── MATERIAL FOR THIS EXERCISE ──
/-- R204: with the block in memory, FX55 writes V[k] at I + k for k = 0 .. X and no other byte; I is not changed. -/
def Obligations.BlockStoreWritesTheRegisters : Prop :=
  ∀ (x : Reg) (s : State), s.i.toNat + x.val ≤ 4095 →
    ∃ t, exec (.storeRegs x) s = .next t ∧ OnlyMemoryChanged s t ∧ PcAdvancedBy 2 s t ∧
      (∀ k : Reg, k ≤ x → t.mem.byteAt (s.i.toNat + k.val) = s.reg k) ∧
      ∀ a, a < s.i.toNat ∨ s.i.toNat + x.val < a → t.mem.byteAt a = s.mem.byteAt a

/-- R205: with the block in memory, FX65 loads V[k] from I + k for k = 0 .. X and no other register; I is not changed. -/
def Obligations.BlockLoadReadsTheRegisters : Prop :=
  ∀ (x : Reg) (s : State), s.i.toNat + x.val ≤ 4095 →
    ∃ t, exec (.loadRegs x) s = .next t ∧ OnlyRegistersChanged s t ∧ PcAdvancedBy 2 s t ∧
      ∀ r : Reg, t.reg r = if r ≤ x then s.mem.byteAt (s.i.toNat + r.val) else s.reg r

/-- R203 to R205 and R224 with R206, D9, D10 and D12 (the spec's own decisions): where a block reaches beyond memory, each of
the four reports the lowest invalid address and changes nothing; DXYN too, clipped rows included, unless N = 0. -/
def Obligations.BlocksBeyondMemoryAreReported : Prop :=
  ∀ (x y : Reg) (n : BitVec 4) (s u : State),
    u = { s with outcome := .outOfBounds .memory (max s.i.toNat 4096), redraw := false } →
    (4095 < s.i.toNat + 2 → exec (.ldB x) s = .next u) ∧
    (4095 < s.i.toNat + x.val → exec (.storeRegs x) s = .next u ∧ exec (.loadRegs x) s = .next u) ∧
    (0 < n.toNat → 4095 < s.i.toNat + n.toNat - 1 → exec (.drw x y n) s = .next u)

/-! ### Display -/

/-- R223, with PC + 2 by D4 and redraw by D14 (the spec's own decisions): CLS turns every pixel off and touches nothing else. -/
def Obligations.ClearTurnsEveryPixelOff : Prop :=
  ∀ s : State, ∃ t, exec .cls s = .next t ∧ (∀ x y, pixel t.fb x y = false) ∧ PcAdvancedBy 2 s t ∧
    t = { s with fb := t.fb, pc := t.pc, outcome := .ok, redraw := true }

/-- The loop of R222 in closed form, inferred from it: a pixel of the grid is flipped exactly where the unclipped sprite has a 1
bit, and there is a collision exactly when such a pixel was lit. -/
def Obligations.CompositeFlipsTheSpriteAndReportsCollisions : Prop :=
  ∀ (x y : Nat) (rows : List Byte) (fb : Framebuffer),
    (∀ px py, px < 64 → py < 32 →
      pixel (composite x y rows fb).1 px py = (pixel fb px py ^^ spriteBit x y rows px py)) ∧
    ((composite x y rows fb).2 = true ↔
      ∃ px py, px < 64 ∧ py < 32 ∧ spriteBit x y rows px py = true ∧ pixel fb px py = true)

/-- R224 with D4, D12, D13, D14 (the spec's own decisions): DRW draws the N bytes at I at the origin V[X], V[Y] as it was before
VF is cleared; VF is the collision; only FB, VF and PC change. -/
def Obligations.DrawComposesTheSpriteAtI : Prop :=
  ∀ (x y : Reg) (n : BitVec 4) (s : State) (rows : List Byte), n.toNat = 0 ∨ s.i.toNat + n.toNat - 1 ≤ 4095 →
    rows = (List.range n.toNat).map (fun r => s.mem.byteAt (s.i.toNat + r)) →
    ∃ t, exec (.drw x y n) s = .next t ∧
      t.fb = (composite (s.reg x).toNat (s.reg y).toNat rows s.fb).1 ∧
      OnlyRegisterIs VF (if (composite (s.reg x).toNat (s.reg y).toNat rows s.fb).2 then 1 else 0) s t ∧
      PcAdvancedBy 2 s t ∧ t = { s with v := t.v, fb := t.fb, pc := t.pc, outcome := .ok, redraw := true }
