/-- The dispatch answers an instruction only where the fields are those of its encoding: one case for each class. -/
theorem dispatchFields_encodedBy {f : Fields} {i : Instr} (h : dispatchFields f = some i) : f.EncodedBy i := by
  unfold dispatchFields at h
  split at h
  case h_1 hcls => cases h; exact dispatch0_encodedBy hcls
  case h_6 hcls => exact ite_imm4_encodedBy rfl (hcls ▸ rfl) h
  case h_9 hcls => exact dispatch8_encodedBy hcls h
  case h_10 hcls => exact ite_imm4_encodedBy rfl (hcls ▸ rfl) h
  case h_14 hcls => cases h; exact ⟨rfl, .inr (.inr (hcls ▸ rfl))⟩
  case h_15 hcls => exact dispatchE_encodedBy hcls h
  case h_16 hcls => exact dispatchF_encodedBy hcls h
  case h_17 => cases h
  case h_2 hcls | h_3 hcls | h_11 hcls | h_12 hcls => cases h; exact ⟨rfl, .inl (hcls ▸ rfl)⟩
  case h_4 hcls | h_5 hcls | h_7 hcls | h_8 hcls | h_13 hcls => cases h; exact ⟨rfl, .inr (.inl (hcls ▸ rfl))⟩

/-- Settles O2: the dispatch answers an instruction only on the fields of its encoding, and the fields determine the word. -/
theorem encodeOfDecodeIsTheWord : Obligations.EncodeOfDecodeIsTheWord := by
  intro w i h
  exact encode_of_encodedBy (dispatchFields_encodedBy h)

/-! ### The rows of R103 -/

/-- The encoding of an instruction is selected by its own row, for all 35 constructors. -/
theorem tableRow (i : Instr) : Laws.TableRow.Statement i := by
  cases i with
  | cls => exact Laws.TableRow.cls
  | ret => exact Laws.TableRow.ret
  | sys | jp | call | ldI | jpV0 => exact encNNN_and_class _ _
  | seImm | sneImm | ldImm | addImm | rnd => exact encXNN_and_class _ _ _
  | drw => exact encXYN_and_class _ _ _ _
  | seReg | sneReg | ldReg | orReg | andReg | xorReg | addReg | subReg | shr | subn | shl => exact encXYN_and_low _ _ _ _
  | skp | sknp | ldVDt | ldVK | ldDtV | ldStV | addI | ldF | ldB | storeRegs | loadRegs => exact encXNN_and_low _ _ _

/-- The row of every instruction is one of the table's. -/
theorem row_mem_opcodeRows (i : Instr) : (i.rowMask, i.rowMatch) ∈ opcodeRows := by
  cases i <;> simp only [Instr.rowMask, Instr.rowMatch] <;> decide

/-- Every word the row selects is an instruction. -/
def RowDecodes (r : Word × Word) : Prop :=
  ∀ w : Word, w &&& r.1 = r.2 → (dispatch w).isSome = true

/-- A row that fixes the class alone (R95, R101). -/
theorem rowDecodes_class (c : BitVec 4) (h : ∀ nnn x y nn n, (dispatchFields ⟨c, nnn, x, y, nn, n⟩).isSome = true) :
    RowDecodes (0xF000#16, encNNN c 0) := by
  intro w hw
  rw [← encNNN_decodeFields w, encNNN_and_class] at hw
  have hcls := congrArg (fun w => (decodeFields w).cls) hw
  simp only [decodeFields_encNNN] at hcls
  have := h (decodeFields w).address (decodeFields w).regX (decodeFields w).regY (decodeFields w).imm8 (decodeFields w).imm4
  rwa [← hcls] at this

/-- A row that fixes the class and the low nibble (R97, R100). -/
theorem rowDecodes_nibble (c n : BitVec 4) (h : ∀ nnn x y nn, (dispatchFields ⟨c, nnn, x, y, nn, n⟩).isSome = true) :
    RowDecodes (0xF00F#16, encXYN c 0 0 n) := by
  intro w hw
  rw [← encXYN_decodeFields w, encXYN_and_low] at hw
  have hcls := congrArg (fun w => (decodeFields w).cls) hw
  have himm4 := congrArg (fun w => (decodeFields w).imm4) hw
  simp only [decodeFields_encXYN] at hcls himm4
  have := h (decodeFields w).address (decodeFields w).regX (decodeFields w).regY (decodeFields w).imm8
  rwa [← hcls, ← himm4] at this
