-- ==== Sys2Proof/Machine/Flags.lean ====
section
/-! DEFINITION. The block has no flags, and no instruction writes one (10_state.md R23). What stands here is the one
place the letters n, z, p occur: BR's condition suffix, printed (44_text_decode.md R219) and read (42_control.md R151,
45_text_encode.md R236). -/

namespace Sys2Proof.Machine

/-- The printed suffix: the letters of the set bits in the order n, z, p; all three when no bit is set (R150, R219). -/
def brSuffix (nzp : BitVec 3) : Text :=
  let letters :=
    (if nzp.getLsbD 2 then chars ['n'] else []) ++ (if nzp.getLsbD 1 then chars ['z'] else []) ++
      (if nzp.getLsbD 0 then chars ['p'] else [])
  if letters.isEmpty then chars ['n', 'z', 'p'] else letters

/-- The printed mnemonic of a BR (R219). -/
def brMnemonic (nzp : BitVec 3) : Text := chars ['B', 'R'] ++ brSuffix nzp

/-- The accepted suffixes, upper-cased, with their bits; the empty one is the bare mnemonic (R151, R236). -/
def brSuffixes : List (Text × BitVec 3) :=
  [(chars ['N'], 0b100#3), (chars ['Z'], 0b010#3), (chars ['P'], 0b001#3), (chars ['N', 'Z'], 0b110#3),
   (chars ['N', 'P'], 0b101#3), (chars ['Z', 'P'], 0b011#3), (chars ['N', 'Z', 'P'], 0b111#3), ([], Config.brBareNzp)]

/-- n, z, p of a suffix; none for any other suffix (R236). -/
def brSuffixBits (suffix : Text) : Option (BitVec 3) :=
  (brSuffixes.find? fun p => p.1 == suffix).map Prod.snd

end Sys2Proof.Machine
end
───
=== THE TASK ===
From the top of the material above, please transcribe each line exactly. Include the line with "sprite has a 1" and end there.

=== ANSWER FOR THIS EXERCISE ===
/-- R204: with the block in memory, FX55 writes V[k] at I + k for k = 0 .. X and no other byte; I is not changed. -/
def Obligations.BlockStoreWritesTheRegisters : Prop :=
  ∀ (x : Reg) (s : State), s.i.toNat + x.val ≤ 4095 →
    ∃ t, exec (.storeRegs x) s = .next t ∧ OnlyMemoryChanged s t ∧ PcAdvancedBy 2 s t ∧
      (∀ k : Reg, k ≤ x → t.mem.byteAt (s.i.toNat + k.val) = s.reg k) ∧
      ∀ a, a < s.i.toNat ∨ s.i.toNat + x.val < a → t.mem.byteAt a = s.mem.byteAt a

/-- R205: with the block in memory, FX65 loads V[k] from I + k for k = 0 .. X and no other register; I is not changed. -/
def Obligations.BlockLoadReadsTheRegisters : Prop :=
  ∀ (x : Reg) (s : State), s.i.toNat + x.val ≤ 4095 →
    ∃ t, exec (.loadRegs x) s = .next t ∧ OnlyRegistersChanged s t ∧ PcAdvancedBy 2 s t ∧
      ∀ r : Reg, t.reg r = if r ≤ x then s.mem.byteAt (s.i.toNat + r.val) else s.reg r

/-- R203 to R205 and R224 with R206, D9, D10 and D12 (the spec's own decisions): where a block reaches beyond memory, each of
the four reports the lowest invalid address and changes nothing; DXYN too, clipped rows included, unless N = 0. -/
def Obligations.BlocksBeyondMemoryAreReported : Prop :=
  ∀ (x y : Reg) (n : BitVec 4) (s u : State),
    u = { s with outcome := .outOfBounds .memory (max s.i.toNat 4096), redraw := false } →
    (4095 < s.i.toNat + 2 → exec (.ldB x) s = .next u) ∧
    (4095 < s.i.toNat + x.val → exec (.storeRegs x) s = .next u ∧ exec (.loadRegs x) s = .next u) ∧
    (0 < n.toNat → 4095 < s.i.toNat + n.toNat - 1 → exec (.drw x y n) s = .next u)

/-! ### Display -/

/-- R223, with PC + 2 by D4 and redraw by D14 (the spec's own decisions): CLS turns every pixel off and touches nothing else. -/
def Obligations.ClearTurnsEveryPixelOff : Prop :=
  ∀ s : State, ∃ t, exec .cls s = .next t ∧ (∀ x y, pixel t.fb x y = false) ∧ PcAdvancedBy 2 s t ∧
    t = { s with fb := t.fb, pc := t.pc, outcome := .ok, redraw := true }

/-- The loop of R222 in closed form, inferred from it: a pixel of the grid is flipped exactly where the unclipped sprite has a 1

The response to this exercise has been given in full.